Why I don’t think AGI is right around the corner
🎯 Summary
Podcast Episode Summary: Why I Don’t Think AGI Is Right Around the Corner
This podcast episode features a narrated reading of a blog post from June 3rd, 2025, where the host argues against the immediate arrival of Artificial General Intelligence (AGI), despite acknowledging the massive recent progress in Large Language Models (LLMs). The central thesis is that current LLMs fundamentally lack the capability for continual, organic, on-the-job learning, which is the key differentiator between today’s powerful tools and truly transformative, human-level general intelligence.
1. Focus Area: The discussion centers on the limitations of current LLMs in achieving AGI, specifically focusing on the lack of continual learning and the challenges in developing reliable, end-to-end computer use agents. The comparison is drawn between the static capabilities of current models and the adaptive nature of human employees.
2. Key Technical Insights:
- The Continual Learning Bottleneck: Current LLMs are stuck with their out-of-the-box abilities. While prompt engineering offers minor adjustments, it cannot replicate the iterative, context-building, and failure-interrogating learning process humans employ on the job (analogized to learning the saxophone).
- Context Window Brittleness: While long context windows (like Claude Code’s compaction feature) offer temporary session memory, titrating rich, task-specific experience into a text summary is brittle, especially outside text-heavy domains like software engineering.
- Computer Use Modality Gap: Developing reliable computer use agents (e.g., doing taxes end-to-end) is significantly harder than language tasks due to the need to process multimodal inputs (images/video) and the lack of a sufficiently large, pre-training corpus for complex UI interaction data.
3. Business/Investment Angle:
- Limited Near-Term Transformation: The host disagrees with the view that current LLMs are transformative even if progress stalls; he estimates less than 25% of white-collar employment would be automated without continuous learning capabilities.

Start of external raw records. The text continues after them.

/-! ### Finishing (R295, R299) -/

/-- MEMBER_FINISHED (R299): a finishing member is marked finished; it counts as such from the first moment it is (`memberDone`). -/
def execMemberFinished (s : State) :=
  runEvent (do
    let s ← get
    let i := s.iter s.arg.n0
    match i.member s.arg.n1 with
    | none => stall 0
    | some m => do
      enabled (i.st == 1 && m.st == 1 && s.memberDone m)
      set (s.setIter s.arg.n0 { i with members := i.members.map (fun x => if x.ctx = m.ctx then { x with st := 2 } else x) })) s

/-! ### SNAP (R300) -/

/-- Waits while the unit a window address names is migrating (R28). -/
def areaWait (va : Word) : M Unit := do
  let s ← get
  let w := s.whoIs s.cur
  stallUnless (!isWindow va || s.windowHome w.u w.part va accW != .wait wLum) wLum

/-- The snapshot area as an operand, resolved at issue; one of an unmapped unit is found as the command executes (R28, R300). -/
def State.areaOpnd (s : State) (w : Who) (va : Word) (n : Nat) : Opnd × Region :=
  if isWindow va then
    match windowRoom va, s.windowHome w.u w.part va accW with
    | some room, .ok loc => if n ≤ room then ({ va := va, home := some loc }, homeRegion loc n) else ({ va := va }, { lo := va.toNat, len := n })
    | some _, .fault .. => ({ va := va, unmapped := true }, { lo := va.toNat, len := n })
    | _, _ => ({ va := va }, { lo := va.toNat, len := n })
  else ({ va := va }, { lo := va.toNat, len := n })

/-- The pages of a range of virtual addresses. -/
def pagesOf (va : Word) (n : Nat) : List Word :=
  va :: ((List.range ((va.toNat % 4096 + n + 4095) / 4096)).tail.map (fun i => (va &&& ~~~0xFFF) + w64 (4096 * i)))

/-- Whether a range meets host memory. -/
def State.inHost (s : State) (w : Who) (va : Word) (n : Nat) : Bool :=
  !isWindow va && (pagesOf va n).any (fun p => match (s.resolve w p accR true).1 with | .ok loc => isHostPa loc | _ => false)

def execSnap (d a b : BitVec 5) (s : State) :=
  runInstr (.snap d a b) (do
    needS a
    needS b
    needS d
    needD d
    let key ← rdS d
    let src ← rdS a
    let live ← rdS b
    ssuReady
    let (e, i) ← handleOf (bits key 15 0)
    let node := bits key 21 16
    let q := bits key 37 32
    let n := (bits key 51 40 + 1) * 256
    trapIf (bits key 31 22 != 0 || bits key 39 38 != 0 || bits key 63 52 != 0 || i.seqs.length ≤ q) 0x07
    let s ← get
    trapIf ((i.member s.cur).any (fun m => m.st != 0)) 0x07
    trapIf (bits src 7 0 != 0 || bits live 7 0 != 0) 0x05
    let (so, sr) ← operand src 0 (n : Int) accR
    let (_, _) ← operand live 0 (n : Int) accW
    let s ← get
    let w := s.whoIs s.cur
    let same := fun (r : SnapRec) => r.q == q && r.node == node && r.live == live
    trapIf (s.inHost w live n || i.recs.any (fun r => same r && r.n != n) || i.asize < i.used + n ||
      1024 ≤ i.recs.length) 0x07
    areaWait (i.area + w64 i.used)
    let i ← i.join s.cur
    let (ao, ar) := s.areaOpnd w (i.area + w64 i.used) n
    let k ← newCmd
    let t ← accept { k with ops := [ao, so], args := [w64 n], reads := [sr], writes := [ar], iter := some e }
    modify (fun s => s.setIter e { i with
      used := i.used + n, recs := i.recs.filter (fun r => !same r) ++ [{ q := q, node := node, live := live, n := n, off := i.used }] })
    wrS d t) s

/-- SNAP's copy (R300). -/
def runSnap (s : State) (u : Nat) (k : Cmd) : CmdRes :=
  let dst := k.ops.getD 0 { va := 0 }
  let src := k.ops.getD 1 { va := 0 }
  let (ws, s) := collect ((List.range ((k.args.getD 0 0).toNat / 8)).map (fun (i : Nat) => moveWord u k src dst ((8 * i : Nat) : Int))) s
  finishWrites u k.cut ws (fun _ => 0) 0 0 0 s

/-! ### SCOMMIT (R301, R302) -/

/-- A sequence that a commit changes: its number, its record's address, and the doublewords of the record and of its accept
entry (R289, R301). -/
structure SeqIn where
  q : Nat
  addr : Word
  rec' : List Nat
  acc : List Nat

/-- Bytes of a table held as doublewords. -/
def dwAt (l : List Nat) (off n : Nat) : Nat := l.getD (off / 8) 0 >>> (8 * (off % 8)) % 2 ^ (8 * n)

/-- CLEN. -/
def SeqIn.clen (x : SeqIn) : Nat := dwAt x.rec' 0 4
/-- TOKBASE. -/
def SeqIn.tok (x : SeqIn) : Word := w64 (dwAt x.rec' 0x18 8)
/-- NKV. -/
def SeqIn.nkv (x : SeqIn) : Nat := dwAt x.rec' 0x21 1
/-- BASE, STRIDE and ESIZE of a descriptor. -/
def SeqIn.kv (x : SeqIn) (d : Nat) : Word × Nat × Nat := (w64 (dwAt x.rec' (0x40 + 16 * d) 8), dwAt x.rec' (0x48 + 16 * d) 4, dwAt x.rec' (0x4C + 16 * d) 4)
/-- A. -/
def SeqIn.a (x : SeqIn) : Nat := dwAt x.acc 0 1
/-- NODE[i] for i from 1. -/
def SeqIn.node (x : SeqIn) (i : Nat) : Nat := dwAt x.acc (0x10 + 2 * (i - 1)) 2
/-- TOK[i] for i from 1. -/
def SeqIn.tokAt (x : SeqIn) (i : Nat) : Nat := dwAt x.acc (0x40 + 4 * (i - 1)) 4
/-- The node whose snapshots are kept. -/
def SeqIn.last (x : SeqIn) : Nat := if x.a = 0 then 0 else x.node x.a

/-- The checks of R301 step 5. -/
def SeqIn.ok (x : SeqIn) : Bool :=
  x.nkv ≤ 8 && dwAt x.rec' 0x20 1 < 2 && x.tok.toNat % 8 == 0 && x.a ≤ 16 && dwAt x.acc 1 1 < 2 && dwAt x.acc 2 2 == 0 && dwAt x.acc 4 4 == 0 &&
    dwAt x.acc 0x34 4 == 0 && dwAt x.acc 0x38 8 == 0 && x.clen + 1 + x.a < dwAt x.rec' 4 4 &&
    (List.range x.a).all (fun i => let n := x.node (i + 1); 1 ≤ n && n ≤ 63 && (i == 0 || x.node i < n)) &&
    (List.range x.nkv).all (fun d =>
      let (b, st, e) := x.kv d
      b.toNat % 64 == 0 && st % 64 == 0 && e % 64 == 0 && 64 ≤ e && e ≤ 65536 && e ≤ st)

/-- The live regions with a record of a sequence, each once (R301 step 6). -/
def Iter.lives (i : Iter) (q : Nat) : List Word := ((i.recs.filter (fun r => r.q == q)).map (·.live)).eraseDups

/-- The record of a live region that a commit keeps. -/
def Iter.kept (i : Iter) (x : SeqIn) (l : Word) : Option SnapRec := i.recs.find? (fun r => r.q == x.q && r.live == l && r.node == x.last)

/-- The position copies of a commit, in order: source and destination offsets from BASE, and length (R301). -/
def SeqIn.moves (x : SeqIn) : List (Word × Nat × Nat × Nat) :=
  (List.range x.nkv).flatMap (fun d =>
    let (b, st, e) := x.kv d
    (List.range x.a).filterMap (fun i =>
      if x.node (i + 1) = i + 1 then none else some (b, (x.clen + x.node (i + 1)) * st, (x.clen + i + 1) * st, e)))

/-- Checks every page of a range for an access, and that none is in host memory; gives the home of each page (R301 step 7). -/
def pagesOk (k : Acc) : List Word → M (List Nat)
  | [] => pure []
  | va :: l => do
    let loc ← home va k 8 false
    if isRegBlock loc then trapAt 0x05 va 7 3 else do
      trapIf (isHostPa loc) 0x07
      let t ← pagesOk k l
      pure (loc / 4096 * 4096 :: t)

/-- Checks a range and gives it as an operand, with the homes it will have, and region. -/
def rangeOk (k : Acc) (base : Word) (off n : Nat) : M (Opnd × Region) := do
  let ps ← pagesOk k (pagesOf (base + w64 off) n)
  let (o, r) ← operand (base + w64 off) 0 (n : Int) k
  pure ({ o with pages := if o.home.isNone then ps else [] }, r)

/-- Everything a commit reads and writes, checked: the operands it captures and its write regions (R301 step 7). -/
def seqRanges (area : Word) (i : Iter) (x : SeqIn) : M (List Opnd × List Region) := do
  let kvs ← x.moves.mapM (fun m => do
    let (so, _) ← rangeOk accR m.1 m.2.1 m.2.2.2
    let (dop, dr) ← rangeOk accW m.1 m.2.2.1 m.2.2.2
    pure ([so, dop], [dr]))
  let lvs ← (i.lives x.q).mapM (fun l => match i.kept x l with
    | none => pure ([], [])
    | some r => do
      let (so, _) ← rangeOk accR area r.off r.n
      let (dop, dr) ← rangeOk accW l 0 r.n
      pure ([so, dop], [dr]))
  let (tok, tr) ← rangeOk accW x.tok (8 * (x.clen + 1)) (8 * (x.a + 1))
  let (ro, rr) ← rangeOk accW x.addr 0 256
  pure ((kvs.map (·.1)).flatten ++ (lvs.map (·.1)).flatten ++ [tok, ro], (kvs.map (·.2)).flatten ++ (lvs.map (·.2)).flatten ++ [tr, rr])

/-- A trap of the body abandons an iteration when it is taken, a wait that a task must not make included (R301, R349). -/
def orAbandon {α : Type} (e : Nat) (body : M α) : M α := fun s =>
  match body s with
  | .error (.trap t) s' => .error (.trap { t with iter := some e }) s'
  | .error (.park why true ext) s' =>
    if (s'.ctx s'.cur).task.active then .error (.trap { cause := 0x18, iter := some e }) s' else .error (.park why true ext) s'
  | r => r

/-- Reads the sequences of a batch that a commit changes (R301 step 4). -/
def readSeqs (tab : Word) : List (Word × Nat) → M (List SeqIn)
  | [] => pure []
  | (addr, q) :: l => do
    let r ← readDws addr 32
    if r.getD 4 0 % 2 = 1 then readSeqs tab l else do
      let a ← readDws (tab + w64 (128 * q)) 16
      let xs ← readSeqs tab l
      pure ({ q := q, addr := addr, rec' := r, acc := a } :: xs)

/-- A sequence as captured in a command. -/
def SeqIn.words (x : SeqIn) : List Word := w64 x.q :: x.addr :: (x.rec' ++ x.acc).map w64
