-- ==== Sys2Proof/Machine/Migrate.lean ====
section
/-! DEFINITION. Migration requests (R407 to R409), the move of a unit's work (R410 to R412), MIGPT (R413) and CASC (R414). -/

namespace Sys2Proof.Machine

/-! ### Requests (R407 to R409) -/

/-- Every LUM entry with its partition and logical unit. -/
def State.lumAll (s : State) : List (Nat × Nat × BitVec 32) := s.parts.flatMap (fun p => p.2.lum.map (fun e => (p.1, e.1, e.2)))

/-- Whether a valid entry names a physical unit, by a test on its ST. -/
def State.lumNames (s : State) (u : Nat) (f : Nat → Bool) : Bool :=
  s.lumAll.any (fun e => bit e.2.2 31 && bits e.2.2 8 0 == u && f (bits e.2.2 30 29))

/-- The contexts in the slots and the TCC of a unit. -/
def State.inUnit (s : State) (u : Nat) : List Nat := (s.unit u).slots.map (·.2) ++ (s.unit u).tcc

/-- Whether a request from one unit to another is accepted (R407). -/
def State.migOk (s : State) (src dst : Nat) : Bool :=
  src < 260 && dst < 260 && src != dst &&
    !s.migs.any (fun m => m.src == src || m.dst == src || m.dst == dst || m.src == dst) &&
    s.lumNames src (fun st => st == 0) && !s.lumNames dst (fun _ => true) && (s.inUnit dst).isEmpty

/-- The point-bound live contexts of a unit. -/
def State.pointBound (s : State) (u : Nat) : List Nat := (s.homedOn u).filter (fun c => (s.dirE c).bound)

/-- Raises a request (R409): the trap of each point-bound context with a handler, and the wakes (R391, R394). -/
def State.raiseMig (s : State) (src dst kind : Nat) (reg : Bool) : State :=
  let s : State := { s with migs := s.migs ++ [{ src := src, dst := dst, kind := kind, raised := s.time, reg := reg }] }
  let s := if isCroft src || isCroft dst then s.wakeCroft else s
  let s := if isCroft dst then s else s.wakeAcre
  if kind = 3 then s else
  (s.pointBound src).foldl (fun s c =>
    if bit ((s.ctxWherever c).csrGet 0x30) 0 then s.raise c { cause := if kind = 1 then 0x33 else 0x32 } else s) s

/-- A request of MIGREQ is no longer busy (R408). -/
def State.notBusy (s : State) (m : Mig) : State := if m.reg then { s with migReg := putBit s.migReg 63 false } else s

/-- Withdraws a request: arrived contexts go on (R409, R413). -/
def State.withdrawMig (s : State) (m : Mig) : State :=
  let s := ({ s with migs := s.migs.filter (fun x => x != m) } : State).notBusy m
  ((s.homedOn m.src).filter (fun c => (s.dirE c).arrived)).foldl (fun s c => s.unpark c) s

/-- A write of MIGREQ (R408): KIND 3 is ignored; BUSY starts a request, whether or not an earlier one still stands, and from
then on reports that one. -/
def State.migreqWrite (s : State) (v : Word) : State :=
  if bits v 62 61 = 3 then s else
  let r := (v &&& 0x600001FF000001FF) ||| (s.migReg &&& (if bit v 60 then 0x807F000000000000 else 0x907F000000000000))
  if !bit v 63 then { s with migReg := r } else
  let s : State := { s with migs := s.migs.map (fun m => { m with reg := false }) }
  if s.migOk (bits v 8 0) (bits v 40 32) then
    ({ s with migReg := putBits (putBits (putBit r 63 true) 60 60 0) 54 48 0 } : State).raiseMig (bits v 8 0) (bits v 40 32) (bits v 62 61 + 1) true
  else { s with migReg := putBits (putBits (putBit r 63 false) 60 60 1) 54 48 7 }

/-- MIGREQ_RAISE (R408). -/
def execMigreqRaise (s : State) := runOpen (modify (fun s => s.migreqWrite s.arg.v)) s

/-- The request pending for a source. -/
def State.pendingMig (s : State) (src : Nat) : Option Mig := s.migs.find? (fun m => m.src == src && !m.honoured)

/-- Whether both units of a move stand on islands that run, and the IME, which Acre holds (R25, R407). -/
def State.migAwake (s : State) (m : Mig) : Bool := s.acreOn && (!(isCroft m.src || isCroft m.dst) || !s.island.standby)

/-- Changes the ST, and where given the unit, of every valid entry that names a unit (R410 steps 1 and 4). -/
def State.lumMove (s : State) (src st dst : Nat) : State :=
  { s with parts := s.parts.map (fun (p : Nat × PartSt) => (p.1, { p.2 with lum := p.2.lum.map (fun e =>
      if bit e.2 31 && bits e.2 8 0 == src then (e.1, putBits (putBits e.2 30 29 st) 8 0 dst) else e) })) }

/-- MIGRATION_HONOUR (R409, R410 step 1). A move that finds Acre asleep, and so the IME, waits for it and asks for its wake, as any access to an
Acre-only resource does (R25, R394, log 79). -/
def execMigrationHonour (s : State) :=
  runEvent (do
    let s ← get
    match s.pendingMig s.arg.n0 with
    | some m => do
      enabled (m.kind == 3 || (s.pointBound m.src).all (fun c => (s.dirE c).arrived))
      if !s.acreOn then set s.wakeAcre else do
      enabled (s.migAwake m)
      let s : State := { s with migs := s.migs.map (fun x => if x = m then { x with honoured := true } else x) }
      set ((s.lumMove m.src 1 m.src).notBusy m)
    | none => stall 0) s

/-- MIGRATION_TIMEOUT (R409): an island request is withdrawn, a thermal one becomes forced. -/
def execMigrationTimeout (s : State) :=
  runEvent (do
    let s ← get
    match s.pendingMig s.arg.n0 with
    | some m => do
      enabled (m.kind != 3 && m.raised + s.migTmo * 1000 ≤ s.time)
      set (if m.kind = 1 then s.withdrawMig m
        else { s with migs := s.migs.map (fun x => if x = m then { x with kind := 3 } else x) })
    | none => stall 0) s

/-! ### The move (R410 to R412) -/

/-- Where a home of the source's scratchpad comes to stand. -/
def reLoc (src dst a : Nat) : Nat := if isUnitPad a && padUnit a == src then unitLoc dst (a - unitLoc src 0) else a

/-- A region after the move. -/
def Region.move (src dst : Nat) (r : Region) : Region :=
  if 2 ^ 64 ≤ r.lo then { r with lo := 2 ^ 64 + reLoc src dst (r.lo - 2 ^ 64) } else r

/-- A command's homes after the move (R411). -/
def Cmd.move (src dst : Nat) (k : Cmd) : Cmd :=
  { k with
    ops := k.ops.map (fun o => { o with home := o.home.map (reLoc src dst) })
    reads := k.reads.map (·.move src dst)
    writes := k.writes.map (·.move src dst) }

/-- A store's homes after the move. -/
def Store.move (src dst : Nat) (e : Store) : Store :=
  { e with pieces := e.pieces.map (fun p => if e.rs = 0 then p else { p with loc := reLoc src dst p.loc }) }

/-- A queued load's home after the move; what an instruction has fetched so far it fetches anew. -/
def Ctx.moveLdq (src dst : Nat) (x : Ctx) : Ctx :=
  { x with
    got := []
    ports := x.ports.map (fun q => (q.1, { q.2 with ldq := q.2.ldq.map (fun e => { e with loc := reLoc src dst e.loc }) })) }

/-- A packet's unit and home after the move (R411). -/
def Pkt.move (src dst : Nat) (p : Pkt) : Pkt :=
  { p with
    dst := if p.dst = src then dst else p.dst
    body := match p.body with | .access r => .access { r with loc := reLoc src dst r.loc } | b => b }

/-- Everything that names a home in the source's scratchpad names it at the destination, and the scratchpad's data, full/empty
bits, tags and errors stand there (R410 step 3). -/
def State.movePad (s : State) (src dst : Nat) : State :=
  let lo := unitLoc src 0
  let here := fun (a : Nat) => decide (lo ≤ a ∧ a < lo + 2 ^ 20)
  let dest := fun (a : Nat) => reLoc src dst a
  let s := s.wipe (unitLoc dst 0) (unitLoc dst 0 + 2 ^ 20)
  { s with
    mem := (s.mem.filter (fun c => here c.1)).foldl (fun m c => memSet m (dest c.1) c.2) (s.mem.filter (fun c => !here c.1))
    fe := (s.fe.filter (fun w => here (8 * w))).foldl (fun l w => nins l (dest (8 * w) / 8)) (s.fe.filter (fun w => !here (8 * w)))
    tags := (s.tags.filter (fun g => here (g.1 * 1024))).foldl (fun m g => mset m (dest (g.1 * 1024) / 1024) g.2) (s.tags.filter (fun g => !here (g.1 * 1024)))
    memErr := (s.memErr.filter (fun e => here (8 * e.1))).foldl (fun m e => mset m (dest (8 * e.1) / 8) e.2) (s.memErr.filter (fun e => !here (8 * e.1)))
    tagErr := (s.tagErr.filter (fun e => here (e.1 * 1024))).foldl (fun m e => mset m (dest (e.1 * 1024) / 1024) e.2) (s.tagErr.filter (fun e => !here (e.1 * 1024)))
    waits := s.waits.map (fun w => { w with req := { w.req with loc := dest w.req.loc } })
    pkts := s.pkts.map (·.move src dst)
    staggers := s.staggers.map (fun g => if g.u = src then { g with u := dst } else g)
    ctxs := s.ctxs.map (fun e => (e.1, e.2.moveLdq src dst))
    units := s.units.map (fun (e : Nat × UnitSt) => (e.1, { e.2 with cmds := e.2.cmds.map (·.move src dst), sb := e.2.sb.map (·.move src dst) })) }

/-- The unit state that moves, in place of the destination's (R410 step 3). -/
def State.moveUnit (s : State) (src dst : Nat) : State :=
  let a := s.unit src
  let b := s.unit dst
  let mine := fun (g : Sig) => g.unit == src
  let held := ((s.cluster (clusterOf src)).proxy.filter mine).map (fun g => { g with unit := dst })
  let s := s.modCluster (clusterOf src) (fun c => { c with proxy := c.proxy.filter (fun g => !mine g) })
  let s := s.modCluster (clusterOf dst) (fun c => { c with proxy := c.proxy ++ held })
  let s := s.modUnit dst (fun _ => { b with
    tcc := a.slots.map (·.2) ++ a.tcc, segOn := a.segOn, retained := a.retained, sfq := a.sfq, reports := a.reports, bt := a.bt, cmds := a.cmds, seq := a.seq
    done := a.done, rcq := a.rcq, mbox := a.mbox, rxq := a.rxq, rings := a.rings, bars := a.bars, gated := false, lastActive := s.time })
  s.modUnit src (fun _ => {
    rot := a.rot, rotNext := a.rotNext, slotcfg := a.slotcfg, cyc := a.cyc, temp := a.temp, spent := a.spent, lastActive := a.lastActive
    gated := true })

/-- A network port with no neighbour at the destination becomes unbound (R412). -/
def Ctx.unbindAt (x : Ctx) (u : Nat) : Ctx :=
  { x with ports := x.ports.filter (fun p => !((p.2.kind == 2 || p.2.kind == 3) && (neighbour u p.2.dir).isNone)) }

/-- Whether a context holds a port that a unit cannot have. -/
def Ctx.strayPort (x : Ctx) (u : Nat) : Bool :=
  x.ports.any (fun p => (p.2.kind == 2 || p.2.kind == 3) && (neighbour u p.2.dir).isNone)

/-- Completes the MIGPT a context has arrived at (R410 step 5); where its image cannot be written, when it runs it again. -/
def State.finishMigpt (s : State) (c : Nat) : State :=
  let d := s.dirE c
  if !d.arrived then s else
  match s.modWherever c (fun x => { (x.setS d.arrRd 1) with pc := x.pc + 4 }) with
  | (s, true) => s.modDir c (fun d => { d with arrived := false, ready := true })
  | (s, false) => s.modDir c (fun d => { d with arrived := false, migptDone := true })

/-- Whether a context can be carried (R321, R260, R167, R368, R410 step 2). -/
def State.canMove (s : State) (c : Nat) : Bool := s.canSave c

/-- MIGRATION_COMPLETE (R410, R411): the move, whole. A started command goes on at the destination, its effect being made when
it ends (log 7). Traps that wait are taken first (R368). -/
def execMigrationComplete (s : State) :=
  runEvent (do
    let s ← get
    match s.migs.find? (fun m => m.src == s.arg.n0 && m.honoured) with
    | some m => do
      let src := m.src
      let dst := m.dst
      let cs := s.inUnit src
      if !s.acreOn then set s.wakeAcre else do
      enabled (s.migAwake m)
      if cs.any s.trapWaits then set (cs.foldl State.takeWaiting s) else do
      enabled (cs.all s.canMove && (s.unit src).sb.isEmpty)
      let s := cs.foldl (fun s c => ((s.withdraw c).abandonOf c 0 (2 ^ 64) false).modCtx c (fun x => { x with wait := none }.unbindAt dst)) s
      let homed := s.homedOn src
      let s := cs.foldl (fun s c => s.modDir c (fun d => { d with place := .tcc dst, ready := true, since := s.time })) s
      let s := (s.movePad src dst).moveUnit src dst
      let s := s.lumMove src 0 dst
      let s : State := { s with
        migs := s.migs.filter (fun x => x != m)
        dir := s.dir.map (fun e => if e.2.st != 1 && e.2.place == .tcc src then (e.1, { e.2 with place := .tcc dst }) else e) }
      let s := homed.foldl (fun s c =>
        let s := if (s.ctxWherever c).strayPort dst then (s.modWherever c (·.unbindAt dst)).1 else s
        s.finishMigpt c) s
      set (s.wakeUnit dst)
    | none => stall 0) s

/-! ### MIGPT (R413) -/

def execMigpt (d : BitVec 5) (s : State) :=
  runInstr (.migpt d) (do
    needD d
    let s ← get
    let e := s.dirE s.cur
    if e.migptDone then do
      modD (fun e => { e with migptDone := false })
      wrS d 1
    else if s.migPending (s.unitOf s.cur) = 0 then wrS d 0
    else do
      trapIf (s.ctx s.cur).task.active 0x18
      modD (fun e => { e with arrived := true, arrRd := d.toNat })
      parkSync wMigrate) s

/-- The point-bound flag's two forms. -/
def migptFlag (d : BitVec 5) (b : Bool) : M Unit := do
  needD d
  let e ← getD
  modD (fun e => { e with bound := b })
  wrS d (w64 (b2n e.bound))

def execMigptBind (d : BitVec 5) (s : State) := runInstr (.migptBind d) (migptFlag d true) s
def execMigptFree (d : BitVec 5) (s : State) := runInstr (.migptFree d) (migptFlag d false) s

/-! ### CASC (R414) -/

/-- The destination a Croft unit's cascade names. -/
def State.cascTo (s : State) (u : Nat) : Option Nat :=
  let v := mget s.cascDst (u - 256) 0
  if isCroft u && bit v 63 then some (bits v 8 0) else none

def execCasc (d a : BitVec 5) (m : BitVec 1) (s : State) :=
  runInstr (.casc d a m) (do
    needD d
    let v ← rdS a
    if bits v 5 0 ≠ 0 then trapAt 0x05 v 7 3 else do
      let s ← get
      let u := s.unitOf s.cur
      trapIf (m.toNat == 1 && !isCroft u) 0x07
      relWait
      let st := s.island.st
      let p := (s.dirE s.cur).part
      let x := s.ctx s.cur
      let full := 16 ≤ (s.part p).launchQ.length
      if st = 0 then pure () else modify (fun s => s.wakeAcre)
      let q := v != 0 && !full
      modify (fun s => if v = 0 then s
        else if full then s.modPart p (fun y => { y with lOvf := true })
        else s.modPart p (fun y => { y with launchQ := y.launchQ ++ [{ addr := v, sup := x.sup, asn := x.asn }] }))
      let s ← get
      let dest := if m.toNat = 1 then s.cascTo u else none
      match dest with
      | some dst =>
        if s.migOk u dst then do
          set (s.raiseMig u dst 1 false)
          wrS d (w64 (st + b2n q * 256 + 512))
        else wrS d (w64 (st + b2n q * 256))
      | none => wrS d (w64 (st + b2n q * 256))) s

end Sys2Proof.Machine
end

- Value Discontinuity Upon Solving Learning: The true economic discontinuity—a broadly deployed intelligence explosion—will only occur when continuous, organic learning is solved, making the next two decades potentially more impactful than the immediate future.
- Skepticism on Near-Term Agent Rollout: The host is skeptical that fully autonomous, week-long computer use agents (like end-to-end tax filing) will arrive by the end of 2026, suggesting the difficulty is comparable to the leap from GPT-2 to GPT-4 in language.
4. Notable Companies/People:
- Routager, Dornbush: Quoted for the adage: “Things take longer to happen than you think they will, and then they happen faster than you thought they could.”
- Shoto and Trenton (Brickett): Mentioned for holding the opposing view that stalled AI progress would still automate 25% of white-collar work within five years due to the ease of data collection on job tasks.
- Claude Code/Claude 3 Opus/Gemini 2.5: Cited as examples of models demonstrating impressive, albeit static, reasoning capabilities.
- DeepSeek (R1 paper): Referenced to illustrate how even seemingly simple algorithmic innovations (like verifiable problem training) required significant engineering time (two years from GPT-4 to 01).
5. Future Implications: The industry is heading toward a massive inflection point, but it is delayed until the continuous learning bottleneck is solved (predicted around 2032 for human-level on-the-job learning). Once solved, the ability for AI models to amalgamate learnings across all copies will lead to a rapid, broad deployment of intelligence, potentially resembling a “super intelligence” without requiring further fundamental algorithmic breakthroughs.
6. Target Audience: AI/ML Professionals, Tech Strategists, and Venture Capitalists focused on long-term AI timelines and the practical deployment challenges of current foundation models in enterprise settings.
🏢 Companies Mentioned
💬 Key Insights
"I think we're in the GPT-2 era for computer use, but we have no pre-training corpus, and the models are optimizing for a much sparser reward over a much longer time horizon using action primitives that they're unfamiliar with."
"An AI that is capable of online learning might functionally become a super intelligence quite rapidly without any further algorithmic progress."
"When we do solve continuous learning, we'll see a huge discontinuity in the value of these models."
"The fundamental problem is that LLMs don't get better over time the way a human would. This lack of continual learning is a huge, huge problem."
"AGI timelines are very lognormal. It's either this decade or bust."
"An AI that learns on the job as easily, organically, seamlessly, and quickly as a human for any white-collar work...: 2032."